Angola (UNITA) (1975-1992): Provided covert aid and weapons to Jonas Savimbi's UNITA rebels fighting the MPLA government, which was backed by Cuban troops and the Soviet Union.

Nicaragua (Contras) (1981-1990): The U.S. funded and armed the Contra rebels in their war against the leftist Sandinista government. (Already listed above, but fits this category.)

1

u/No-Concentrate-8699 1d ago

Yeah, I'm aware of pretty much all the conflicts you mentioned here. What I'm trying to say is that a lot of these (although controversial) had some sort of justification in their time to counter a reasonable threat. (With the exception of indochina, which were brutally and unreasonably fucked up by both China and the US in the 1960s-80s)

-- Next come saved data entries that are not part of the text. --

-- ==== Sys2Proof/Machine/Service.lean ====
section
/-!
DEFINITION. What one step of the block does (00_scope.md R17, 20_memory.md R56, R57): the service of a
request, which is decoded and executed or rejected, and the handling of the next event.
-/

namespace Sys2Proof.Machine

open Sys2Proof

/-- Execute a request on the port being served (30_encoding.md R79): a word that encodes no command is
rejected with `ERR_ILLEGAL` (60_exceptions.md R203). -/
def runRequest (r : Request) (s : State) : Result :=
  match decode r.cw r.data with
  | .ok i => exec i s
  | .error _ => .next (s.reject (opField r.cw) .illegal)

/-- Serve a port: its outstanding request takes its one atomic step (20_memory.md R56). A port without
a request does nothing, and while `rst` is asserted no response is given (70_reset_and_hazards.md
R230). -/
def serve (p : Port) (s : State) : Result :=
  if s.rst then .next s
  else
    match s.request p with
    | some r => runRequest r (s.take p)
    | none => .next s

/-- The host presents a request on a port. While `rst` is asserted it is not accepted
(70_reset_and_hazards.md R230). On a port that still holds one it waits: the block first answers the
earlier request (00_scope.md R17, log 2). `s` is the state with the event taken off the schedule,
`again` the state with the event still on it. -/
def present (p : Port) (r : Request) (again s : State) : Result :=
  if s.rst then .next s
  else
    match s.request p with
    | none => .next (s.setRequest p (some r))
    | some _ => serve p again

/-- The step once the schedule says nothing more: a port that waits is served (00_scope.md R19), a free
choice being counted as drawn; with no request outstanding the state does not change (R17). -/
def drain (s : State) : Result :=
  match s.granted with
  | none => .next s
  | some p => serve p { s with arb := s.arb + 1 }

/-- One step. -/
def advance (s : State) : Result :=
  match s.schedule with
  | [] => drain s
  | e :: rest =>
    let t := { s with schedule := rest }
    match e with
    | .issue p r => present p r s t
    | .serve p => serve p t
    | .assertReset => .next t.assertReset
    | .releaseReset c => t.releaseReset c

end Sys2Proof.Machine
end

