-- ==== Sys2Proof/Safety.lean ====
section
/-!
DEFINITION. What claims speak of: the invariant of the block, the launch premises of
70_reset_and_hazards.md R236, the named properties of the trigonometric functions (00_scope.md R14), and
the groups of state of the single-writer table (20_memory.md R60).
-/

namespace Sys2Proof.Machine

open Sys2Proof

/-- `WR` and `FILL` are in range (10_state.md R30, R31), and before the window is warm they agree and
the elements not yet pushed hold the reset zero (41_sample_window_buffer.md R122, R124). -/
def State.ringOk (s : State) : Prop :=
  s.wr < s.size ∧ s.fill ≤ s.size ∧
    (s.fill < s.size → s.wr = s.fill ∧ ∀ i, s.fill ≤ i → s.memRead .win i = Memory.blank)

/-- Every element memory is in its canonical form and has no element at an index of `N` or above
(20_memory.md R50). -/
def State.memoryOk (s : State) : Prop :=
  ∀ sp, (s.memory sp).wf ∧ (s.memory sp).within s.size

/-- The fields of `ERR` (10_state.md R35): `CODE` 0 to 5, `PORT` 0 to 2, reserved bits zero, and all of
it zero where `CODE` is. -/
def State.errOk (s : State) : Prop :=
  errCode s.err ≤ 5 ∧ errPort s.err ≤ 2 ∧ s.err.extractLsb' 6 2 = 0 ∧ s.err.extractLsb' 16 16 = 0
    ∧ (errCode s.err = 0 → s.err = 0)

/-- `TARGET_FREQ = mul(BASE_FREQ, pow2_12(SEMITONE))` (44_control_surface.md R171). -/
def State.tuned (s : State) : Prop := s.targetFreq = Num.f32.retarget s.baseFreq s.semitone

/-- The meaning of the validity flags (10_state.md R32). -/
def State.flagsOk (s : State) : Prop :=
  (s.snapv = false → ∀ i, s.memRead .snap i = Memory.blank)
    ∧ (s.specv = true →
        ∀ k, k < s.size → s.spectrum k = Num.f32.fftReal s.log2n.val (s.memRead .snap) k)
    ∧ (s.magv = true →
        ∀ k, k < s.size →
          s.memRead .freq k = Num.f32.cabs (Num.f32.fftReal s.log2n.val (s.memRead .snap) k))

/-- The levels: the amplitude is no NaN and not negative (10_state.md R24), the sample rate and the
amplitude step are finite and positive (R25, R29, 00_scope.md R7). -/
def State.levelsOk (s : State) : Prop :=
  F32.le 0 s.amplitude = true
    ∧ (s.sampleRate.isFinite = true ∧ F32.lt 0 s.sampleRate = true)
    ∧ (s.ampStep.isFinite = true ∧ F32.lt 0 s.ampStep = true)

/-- The ports: no request is outstanding while `rst` is asserted (70_reset_and_hazards.md R231), and an
error recorded in `ERR` is known to the model's mark (60_exceptions.md R221). -/
def State.portsOk (s : State) : Prop :=
  (s.rst = true → s.reqC = none ∧ s.reqS = none ∧ s.reqA = none)
    ∧ (errCode s.err ≠ 0 → s.everRejected = true)

/-- The invariant of the block. -/
structure State.Inv (s : State) : Prop where
  ring : s.ringOk
  memory : s.memoryOk
  err : s.errOk
  tuned : s.tuned
  flags : s.flagsOk
  levels : s.levelsOk
  ports : s.portsOk

/-- The next event is no release of reset that the model refuses (00_scope.md R8). -/
def State.nextLegal (s : State) : Prop :=
  ∀ c rest, s.schedule = .releaseReset c :: rest → legalCfg c = true

/-- `u` is the state after `k` steps of the run that starts in `s` (00_scope.md R18). -/
def State.reaches (s : State) (k : Nat) (u : State) : Prop := Host.Core.run Sys2Proof.core k s = .next u

/-- The next step executes a `TICK`. -/
def State.ticksNext (s : State) : Prop :=
  ∃ r, s.nextServed = some (.S, r) ∧ decode r.cw r.data = .ok .tick

/-- `P_DF` over the `n` steps from the start `s` of a run (70_reset_and_hazards.md R236): at every `TICK`,
`0 < TARGET_FREQ <= SAMPLE_RATE`. -/
def State.premiseDf (s : State) (n : Nat) : Prop :=
  ∀ k u, k < n → s.reaches k u → u.ticksNext → Num.f32.dfInRange u.targetFreq u.sampleRate

/-- Every `R`-typed register and every element of `WIN` is finite. -/
def State.allFinite (s : State) : Prop :=
  [s.phase, s.targetFreq, s.amplitude, s.sampleRate, s.baseFreq, s.ampStep].all F32.isFinite = true
    ∧ ∀ i, (s.memRead .win i).isFinite = true

/-- `P_FIN` over the `n` steps from the start `s` of a run: every `R`-typed register and every element of
`WIN` is finite throughout. -/
def State.premiseFin (s : State) (n : Nat) : Prop := ∀ k u, k ≤ n → s.reaches k u → u.allFinite

/-- `P_WARM`: `FILL = N`. -/
def State.premiseWarm (s : State) : Prop := s.fill = s.size

/-- `P_FRESH`: `SNAPV = SPECV = MAGV = 1`. -/
def State.premiseFresh (s : State) : Prop := s.snapv = true ∧ s.specv = true ∧ s.magv = true

/-- `P_WAVE`, after `n` steps from the start `s` of a run: `WAVE` has not changed since a step `m` at which
`PHASE` was inside the selected waveform's own range (40_oscillator_bank.md R108). -/
def State.premiseWave (s : State) (n : Nat) : Prop :=
  ∃ m w, m ≤ n
    ∧ (∃ u, s.reaches m u ∧ Num.f32.ownRange w u.phase)
    ∧ ∀ k, m ≤ k → k ≤ n → ∃ u, s.reaches k u ∧ u.wave = w

/-- `P_NOERR`: no command of the run was rejected. -/
def State.premiseNoErr (s : State) : Prop := s.everRejected = false

/-- The "never" column of 70_reset_and_hazards.md R233 over what happens next, `held` saying which ports
hold a request: none is presented on a port before the previous response there, `rst` is not asserted and
`CFG` not changed. A per-call sample rate is no operand of any command. -/
def hostKeeps (held : Port → Bool) : List Event → Bool
  | [] => true
  | .issue p _ :: rest => !held p && hostKeeps (fun q => q == p || held q) rest
  | .serve p :: rest => hostKeeps (fun q => q != p && held q) rest
  | .assertReset :: _ => false
  | .releaseReset _ :: _ => false

/-- `P_HOST`: the run is not in reset and the host keeps the "never" column. -/
def State.premiseHost (s : State) : Prop :=
  s.rst = false ∧ hostKeeps (fun p => (s.request p).isSome) s.schedule = true

/-- `TRIG_RANGE` (00_scope.md R14). -/
def TrigRange (sin32 cos32 : F32 → F32) : Prop :=
  ∀ a : F32, a.isFinite = true →
    (F32.le 0xBF800000 (sin32 a) = true ∧ F32.le (sin32 a) 0x3F800000 = true)
      ∧ (F32.le 0xBF800000 (cos32 a) = true ∧ F32.le (cos32 a) 0x3F800000 = true)

/-- `TRIG_ZERO` (00_scope.md R14): `sin32(+0) = +0`, `cos32(+0) = 1`. -/
def TrigZero (sin32 cos32 : F32 → F32) : Prop := sin32 0 = 0 ∧ cos32 0 = 0x3F800000

/-- `TRIG_NAN` (00_scope.md R14): a NaN or infinite operand gives a NaN. -/
def TrigNaN (sin32 cos32 : F32 → F32) : Prop :=
  ∀ a : F32, a.isFinite = false → (sin32 a).isNaN = true ∧ (cos32 a).isNaN = true

/-- The value of a finite datum as a real number (00_scope.md R14). -/
noncomputable def F32.toReal (x : F32) : ℝ := (x.toInt : ℝ) / 2 ^ 149

/-- `TRIG_ERR(eps)` (00_scope.md R14), on the range `|a| <= 4 pi`. -/
def TrigErr (eps : ℝ) (sin32 cos32 : F32 → F32) : Prop :=
  ∀ a : F32, a.isFinite = true → |F32.toReal a| ≤ 4 * Real.pi →
    |F32.toReal (sin32 a) - Real.sin (F32.toReal a)| ≤ eps
      ∧ |F32.toReal (cos32 a) - Real.cos (F32.toReal a)| ≤ eps

/-- What only commands of port `S` write (20_memory.md R60). -/
def sameSynthesis (s t : State) : Prop :=
  t.phase = s.phase ∧ t.triDir = s.triDir ∧ t.win = s.win ∧ t.wr = s.wr ∧ t.fill = s.fill
    ∧ t.sOut = s.sOut

/-- What only commands of port `C` write, `ERR` apart (20_memory.md R60). -/
def sameControl (s t : State) : Prop :=
  t.wave = s.wave ∧ t.semitone = s.semitone ∧ t.baseFreq = s.baseFreq
    ∧ t.targetFreq = s.targetFreq ∧ t.amplitude = s.amplitude

/-- What only commands of port `A` write (20_memory.md R60). -/
def sameAnalysis (s t : State) : Prop :=
  t.snap = s.snap ∧ t.xre = s.xre ∧ t.xim = s.xim ∧ t.freq = s.freq ∧ t.snapv = s.snapv
    ∧ t.specv = s.specv ∧ t.magv = s.magv

/-- What no command writes: `SAMPLE_RATE`, `AMP_STEP` and the window size (20_memory.md R60,
45_register_access.md R191). -/
def sameParameters (s t : State) : Prop :=
  t.sampleRate = s.sampleRate ∧ t.ampStep = s.ampStep ∧ t.log2n = s.log2n

/-- What lies outside the commands: the reset input, the outstanding requests, what happens next, the
port in service (00_scope.md R17, 70_reset_and_hazards.md R230). -/
def sameInterface (s t : State) : Prop :=
  t.rst = s.rst ∧ t.reqC = s.reqC ∧ t.reqS = s.reqS ∧ t.reqA = s.reqA ∧ t.schedule = s.schedule
    ∧ t.arb = s.arb ∧ t.port = s.port

/-- `ERR` changes by a rejection only, and only where it held no error (60_exceptions.md R201, R202). -/
def errKept (i : Instr) (s t : State) : Prop :=
  t.err = s.err ∨ (errCode s.err = 0 ∧ ∃ code, t = s.reject i.opcode code)

/-- On every port but `p` the command is rejected with `ERR_PORT` (60_exceptions.md R204). -/
def onlyOnPort (p : Port) (i : Instr) : Prop :=
  ∀ s : State, s.port ≠ p → exec i s = .next (s.reject i.opcode .port)

/-- Every request with opcode `op` and `cw[23:0] != 0` is rejected with `ERR_ILLEGAL`: the encoding rule
of formats `F0` and `FD` (30_encoding.md R77). -/
def bareWordsOnly (op : BitVec 8) : Prop :=
  ∀ (cw data : Word32) (s : State), opField cw = op → cw.extractLsb' 0 24 ≠ 0 →
    runRequest ⟨cw, data⟩ s = .next (s.reject op .illegal)

/-- Every request with opcode `op` and `cw[23:16] != 0` is rejected with `ERR_ILLEGAL`: the encoding
rule of format `FA` (30_encoding.md R77). -/
def argWordsOnly (op : BitVec 8) : Prop :=
  ∀ (cw data : Word32) (s : State), opField cw = op → cw.extractLsb' 16 8 ≠ 0 →
    runRequest ⟨cw, data⟩ s = .next (s.reject op .illegal)

/-- The eighteen opcodes (30_encoding.md R76). -/
def opcodes : List Nat :=
  [0x01, 0x10, 0x11, 0x12, 0x13, 0x14, 0x15, 0x16, 0x17, 0x20, 0x21, 0x30, 0x31, 0x32, 0x33, 0x34,
    0x35, 0x36]

/-- The opcodes of format `FA` (30_encoding.md R71). -/
def argOpcodes : List Nat := [0x01, 0x13, 0x14, 0x33, 0x34, 0x35, 0x36]

/-- The encoding check written on the fields of the command word (30_encoding.md R79 step 1). -/
abbrev illegalWord (cw : Word32) : Prop :=
  (opField cw).toNat ∉ opcodes ∨ rsvField cw ≠ 0
    ∨ ((opField cw).toNat ∉ argOpcodes ∧ argField cw ≠ 0)

/-- The port check written on the opcode number: opcodes are grouped by port (30_encoding.md R76, R78). -/
abbrev rightPort (op : Nat) (p : Port) : Prop :=
  op = 0x01 ∨ (op / 16 = 1 ∧ p = .C) ∨ (op / 16 = 2 ∧ p = .S) ∨ (op / 16 = 3 ∧ p = .A)

/-- The first failing check of the decode procedure, as 30_encoding.md R79 lists the checks, for a
request on port `p` of an instance of window size `n`. -/
def firstFailing (cw data : Word32) (p : Port) (n : Nat) : Option ErrCode :=
  let op := (opField cw).toNat
  let arg := (argField cw).toNat
  if illegalWord cw then some .illegal
  else if ¬ rightPort op p then some .port
  else if (op = 0x01 ∧ 0x0D < arg) ∨ (op = 0x13 ∧ 11 < arg) ∨ (op = 0x14 ∧ 3 < arg) then some .arg
  else if (op = 0x33 ∨ op = 0x34 ∨ op = 0x35 ∨ op = 0x36) ∧ n ≤ arg then some .index
  else if (op = 0x10 ∨ op = 0x21) ∧ data.extractLsb' 23 8 = 0xFF#8 then some .nonfinite
  else none

/-- The values a command pushes into the window (41_sample_window_buffer.md R120, R122): the sample of a
`TICK`, the operand of a `PUSH` that is not rejected. -/
def pushed (p : Port) (i : Instr) (s : State) : List F32 :=
  match p, i with
  | .S, .tick => [(s.oscillator Num.f32).1]
  | .S, .push v => if v.isFinite then [v] else []
  | _, _ => []

/-- The values that a list of commands pushes, in order. -/
def pushedAll : List (Port × Instr) → State → List F32
  | [], _ => []
  | (p, i) :: rest, s =>
    match exec i { s with port := p } with
    | .next t => pushed p i s ++ pushedAll rest t
    | .fault _ => []
    | .refused _ => []

/-- What a response carries (30_encoding.md R74): the sample for `TICK`, the register for `RDREG`, the
element for the element reads, zero for every other command. -/
def carries (i : Instr) (s t : State) (v : Word32) : Prop :=
  match i with
  | .tick => t.sOut = s.sOut ++ [v]
  | .rdreg a => ∃ r, Reg.ofNumber a.toNat = some r ∧ v = s.payload r
  | .rdsnap k => v = s.memRead .snap k.toNat
  | .rdre k => v = s.memRead .xre k.toNat
  | .rdim k => v = s.memRead .xim k.toNat
  | .rdbin k => v = s.memRead .freq k.toNat
  | .setbase _ | .trup | .trdn | .note _ | .wave _ | .ampup | .ampdn | .clrerr | .push _ | .snap
  | .fft | .mag => v = 0

end Sys2Proof.Machine
end

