@[simp] theorem State.assertReset_size : (s.assertReset).size = s.size := rfl
@[simp] theorem State.assertReset_memory (sp : Space) : (s.assertReset).memory sp = s.memory sp := by
  cases sp <;> rfl
@[simp] theorem State.assertReset_memRead (sp : Space) (i : Nat) :
    (s.assertReset).memRead sp i = s.memRead sp i := by cases sp <;> rfl

end AssertReset

section SetRequest

variable (p : Port) (r : Option Request) (s : State)

@[simp] theorem State.setRequest_wave : (s.setRequest p r).wave = s.wave := by cases p <;> rfl
@[simp] theorem State.setRequest_phase : (s.setRequest p r).phase = s.phase := by cases p <;> rfl
@[simp] theorem State.setRequest_targetFreq : (s.setRequest p r).targetFreq = s.targetFreq := by cases p <;> rfl
@[simp] theorem State.setRequest_amplitude : (s.setRequest p r).amplitude = s.amplitude := by cases p <;> rfl
@[simp] theorem State.setRequest_sampleRate : (s.setRequest p r).sampleRate = s.sampleRate := by cases p <;> rfl
@[simp] theorem State.setRequest_triDir : (s.setRequest p r).triDir = s.triDir := by cases p <;> rfl
@[simp] theorem State.setRequest_baseFreq : (s.setRequest p r).baseFreq = s.baseFreq := by cases p <;> rfl
@[simp] theorem State.setRequest_semitone : (s.setRequest p r).semitone = s.semitone := by cases p <;> rfl
@[simp] theorem State.setRequest_ampStep : (s.setRequest p r).ampStep = s.ampStep := by cases p <;> rfl
@[simp] theorem State.setRequest_wr : (s.setRequest p r).wr = s.wr := by cases p <;> rfl
@[simp] theorem State.setRequest_fill : (s.setRequest p r).fill = s.fill := by cases p <;> rfl
@[simp] theorem State.setRequest_snapv : (s.setRequest p r).snapv = s.snapv := by cases p <;> rfl
@[simp] theorem State.setRequest_specv : (s.setRequest p r).specv = s.specv := by cases p <;> rfl
@[simp] theorem State.setRequest_magv : (s.setRequest p r).magv = s.magv := by cases p <;> rfl
@[simp] theorem State.setRequest_err : (s.setRequest p r).err = s.err := by cases p <;> rfl
@[simp] theorem State.setRequest_win : (s.setRequest p r).win = s.win := by cases p <;> rfl
@[simp] theorem State.setRequest_snap : (s.setRequest p r).snap = s.snap := by cases p <;> rfl
@[simp] theorem State.setRequest_xre : (s.setRequest p r).xre = s.xre := by cases p <;> rfl
@[simp] theorem State.setRequest_xim : (s.setRequest p r).xim = s.xim := by cases p <;> rfl
@[simp] theorem State.setRequest_freq : (s.setRequest p r).freq = s.freq := by cases p <;> rfl
@[simp] theorem State.setRequest_log2n : (s.setRequest p r).log2n = s.log2n := by cases p <;> rfl
@[simp] theorem State.setRequest_sOut : (s.setRequest p r).sOut = s.sOut := by cases p <;> rfl
@[simp] theorem State.setRequest_rst : (s.setRequest p r).rst = s.rst := by cases p <;> rfl
@[simp] theorem State.setRequest_responses : (s.setRequest p r).responses = s.responses := by cases p <;> rfl
@[simp] theorem State.setRequest_port : (s.setRequest p r).port = s.port := by cases p <;> rfl
@[simp] theorem State.setRequest_everRejected : (s.setRequest p r).everRejected = s.everRejected := by cases p <;> rfl
@[simp] theorem State.setRequest_schedule : (s.setRequest p r).schedule = s.schedule := by cases p <;> rfl
@[simp] theorem State.setRequest_arb : (s.setRequest p r).arb = s.arb := by cases p <;> rfl

@[simp] theorem State.setRequest_memory (sp : Space) : (s.setRequest p r).memory sp = s.memory sp := by
  cases p <;> cases sp <;> rfl
@[simp] theorem State.setRequest_memRead (sp : Space) (i : Nat) :
    (s.setRequest p r).memRead sp i = s.memRead sp i := by cases p <;> cases sp <;> rfl
@[simp] theorem State.setRequest_request_same : (s.setRequest p r).request p = r := by
  cases p <;> rfl
theorem State.setRequest_request_other (q : Port) (h : q ≠ p) :
    (s.setRequest p r).request q = s.request q := by
  cases p <;> cases q <;> first | rfl | exact absurd rfl h

end SetRequest

section Take

variable (p : Port) (s : State)

@[simp] theorem State.take_wave : (s.take p).wave = s.wave := by cases p <;> rfl
@[simp] theorem State.take_phase : (s.take p).phase = s.phase := by cases p <;> rfl
@[simp] theorem State.take_targetFreq : (s.take p).targetFreq = s.targetFreq := by cases p <;> rfl
@[simp] theorem State.take_amplitude : (s.take p).amplitude = s.amplitude := by cases p <;> rfl
@[simp] theorem State.take_sampleRate : (s.take p).sampleRate = s.sampleRate := by cases p <;> rfl
@[simp] theorem State.take_triDir : (s.take p).triDir = s.triDir := by cases p <;> rfl
@[simp] theorem State.take_baseFreq : (s.take p).baseFreq = s.baseFreq := by cases p <;> rfl
@[simp] theorem State.take_semitone : (s.take p).semitone = s.semitone := by cases p <;> rfl
@[simp] theorem State.take_ampStep : (s.take p).ampStep = s.ampStep := by cases p <;> rfl
@[simp] theorem State.take_wr : (s.take p).wr = s.wr := by cases p <;> rfl
@[simp] theorem State.take_fill : (s.take p).fill = s.fill := by cases p <;> rfl
@[simp] theorem State.take_snapv : (s.take p).snapv = s.snapv := by cases p <;> rfl
@[simp] theorem State.take_specv : (s.take p).specv = s.specv := by cases p <;> rfl
@[simp] theorem State.take_magv : (s.take p).magv = s.magv := by cases p <;> rfl
@[simp] theorem State.take_err : (s.take p).err = s.err := by cases p <;> rfl
@[simp] theorem State.take_win : (s.take p).win = s.win := by cases p <;> rfl
@[simp] theorem State.take_snap : (s.take p).snap = s.snap := by cases p <;> rfl
@[simp] theorem State.take_xre : (s.take p).xre = s.xre := by cases p <;> rfl
@[simp] theorem State.take_xim : (s.take p).xim = s.xim := by cases p <;> rfl
@[simp] theorem State.take_freq : (s.take p).freq = s.freq := by cases p <;> rfl
@[simp] theorem State.take_log2n : (s.take p).log2n = s.log2n := by cases p <;> rfl
@[simp] theorem State.take_sOut : (s.take p).sOut = s.sOut := by cases p <;> rfl
@[simp] theorem State.take_rst : (s.take p).rst = s.rst := by cases p <;> rfl
@[simp] theorem State.take_responses : (s.take p).responses = s.responses := by cases p <;> rfl
@[simp] theorem State.take_everRejected : (s.take p).everRejected = s.everRejected := by cases p <;> rfl
@[simp] theorem State.take_schedule : (s.take p).schedule = s.schedule := by cases p <;> rfl
@[simp] theorem State.take_arb : (s.take p).arb = s.arb := by cases p <;> rfl

@[simp] theorem State.take_port : (s.take p).port = p := rfl
@[simp] theorem State.take_memory (sp : Space) : (s.take p).memory sp = s.memory sp := by
  cases p <;> cases sp <;> rfl
@[simp] theorem State.take_memRead (sp : Space) (i : Nat) :
    (s.take p).memRead sp i = s.memRead sp i := by cases p <;> cases sp <;> rfl
@[simp] theorem State.take_request_same : (s.take p).request p = none := by cases p <;> rfl
theorem State.take_request_other (q : Port) (h : q ≠ p) : (s.take p).request q = s.request q := by
  cases p <;> cases q <;> first | rfl | exact absurd rfl h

The US doesn't currently occupy any territory in a single country you mentioned, whereas China still occupies parts of Malaysia, Bhutan, Brunei, Vietnam, Philippines, India, etc just off the top of my head.

1

u/Ok_Comparison_2635 1d ago

Based on the available information, the United States maintains a significant military presence across the Middle East, with major bases in Bahrain, Iraq, Kuwait, Qatar, Syria, and the United Arab Emirates . These deployments have been reinforced with thousands of additional troops following the outbreak of the war with Iran in late February 2026.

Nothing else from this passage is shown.